-- ==== Sys2Proof/Machine/Thatch.lean ====
section
/-! DEFINITION. The Thatch instruction set: what each slot of a word does, and the issue of a word (R156–R172). A command names the
Shingle and the word: it issues where the Shingle's engine runs and the word at its PC is that word. -/
namespace Sys2Proof.Machine

/-! ## Which words are encodings (R158, R161, R163, R164) -/

/-- The scalar slot breaks the encoding: an undefined OP, or a reserved field that is not 0. -/
def scalarIllegal (w : Nat) : Bool :=
  let op := fOP w
  if op = 0x00 || op = 0x28 then w ≠ op
  else if op ≤ 0x0B then bits w 21 11 ≠ 0
  else if op < 0x10 then true
  else if op ≤ 0x12 then false
  else if op ≤ 0x15 then bits w 21 11 ≠ 0
  else if op = 0x16 then fA w ≠ 0
  else if op = 0x17 then true
  else if op ≤ 0x1F then false
  else if op ≤ 0x23 then bits w 28 4 ≠ 0
  else if op = 0x24 then bits w 28 4 ≠ 0 || fA w ≠ 0
  else if op = 0x25 then fD w ≠ 0 || fIMM w ≠ 0
  else if op = 0x26 then fA w ≠ 0
  else if op = 0x27 then fD w ≠ 0
  else true

/-- The vector slot breaks the encoding: an undefined VOP, an accumulator above 3, a predicate above 7, BS = 1 where VB is a scalar
register in every case, K[5:4] of VIN, VPRF, VDEV. -/
def vectorIllegal (w : Nat) : Bool :=
  let op := fOP w
  if op = 0 then w ≠ 0
  else if op = 0x0F || op = 0x23 || (0x29 ≤ op && op ≤ 0x2B) || 0x2E < op then true
  else if 0x14 ≤ op && op ≤ 0x16 then 7 < fD w
  else if 0x17 ≤ op && op ≤ 0x19 then 7 < fD w || 7 < fA w || 7 < fB w
  else if op = 0x1A || op = 0x1B then 7 < fA w
  else if 0x1C ≤ op && op ≤ 0x1E then 3 < fD w
  else if op = 0x1F then 3 < fA w
  else if op = 0x22 || (0x24 ≤ op && op ≤ 0x28) then fBS w
  else if 0x2C ≤ op then bits (fK w) 4 2 ≠ 0
  else false

/-! ## What a slot reads (R171) -/

def sReads (w : Nat) : List Nat :=
  let op := fOP w
  if op = 0x00 || op = 0x16 || op = 0x24 || op = 0x26 || op = 0x28 then []
  else if op ≤ 0x0B then [keyS (fA w), keyS (fB w)]
  else if (0x1B ≤ op && op ≤ 0x1D) || op = 0x1F || (0x20 ≤ op && op ≤ 0x23) then [keyS (fA w), keyS (fD w)]
  else [keyS (fA w)]

/-- The old value of a destination that is merged or accumulated is no operand that a word waits for. -/
def vReads (w : Nat) : List Nat :=
  let op := fOP w
  if op = 0 then []
  else if op ≤ 0x0A || op = 0x0E || op = 0x10 || (0x14 ≤ op && op ≤ 0x16) || op = 0x1C then rdA w ++ rdB w ++ rdP w
  else if op = 0x11 || op = 0x1E || op = 0x2C || op = 0x2D then rdP w
  else if op = 0x12 || op = 0x13 then rdA w ++ (if fBS w then [keyS (fB w)] else []) ++ rdP w
  else if 0x17 ≤ op && op ≤ 0x19 then [keyP (fA w), keyP (fB w)] ++ rdP w
  else if op = 0x1A || op = 0x1B then keyP (fA w) :: rdP w
  else if op = 0x1F then keyA (fA w) :: rdP w
  else if op = 0x22 then rdA w ++ [keyS (fB w)]
  else if op = 0x24 || op = 0x26 || op = 0x27 then keyS (fB w) :: rdP w
  else if op = 0x25 || op = 0x28 then rdA w ++ [keyS (fB w)] ++ rdP w
  else rdA w ++ rdP w

/-- The cycle in which the next word issues: not before every register it reads is available. -/
def issueCycle (r : Run) (keys : List Nat) : Nat := keys.foldl (fun c k => max c (mapGet 0 r.avail k)) r.cyc

/-- The loft accesses of a word (VLDL, VSTL; LLW, LSW), and whether it uses the tray's scalar port, its vector port. -/
def loftCount (lo hi : Nat) : Nat :=
  boolNat (fOP lo = 0x1E || fOP lo = 0x1F) + boolNat (fOP hi = 0x27 || fOP hi = 0x28)
def usesScalarPort (lo : Nat) : Bool := (0x18 ≤ fOP lo && fOP lo ≤ 0x1D) || fOP lo = 0x27
def usesVectorPort (hi : Nat) : Bool := 0x24 ≤ fOP hi && fOP hi ≤ 0x26

/-- The stalls of R171 that the run itself decides: operands; at most 8 loft accesses outstanding; END waits until the loft has accepted the
run's writes (R165, R168). -/
def Run.issueFrom (r : Run) (lo hi : Nat) : Nat :=
  let c := issueCycle r (sReads lo ++ vReads hi)
  let n := r.loft.length + loftCount lo hi
  let c1 := if loftCount lo hi = 0 || n < 9 then c else max c (r.loft.getD (n - 9) 0)
  if fOP lo = 0x28 then max c1 r.wrote else c1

- Task to complete:
Please reproduce, word for word, every line from the line with "let c1 := if" to the final line above, including both ends.

- Answer section:
  let c1 := if loftCount lo hi = 0 || n < 9 then c else max c (r.loft.getD (n - 9) 0)
  if fOP lo = 0x28 then max c1 r.wrote else c1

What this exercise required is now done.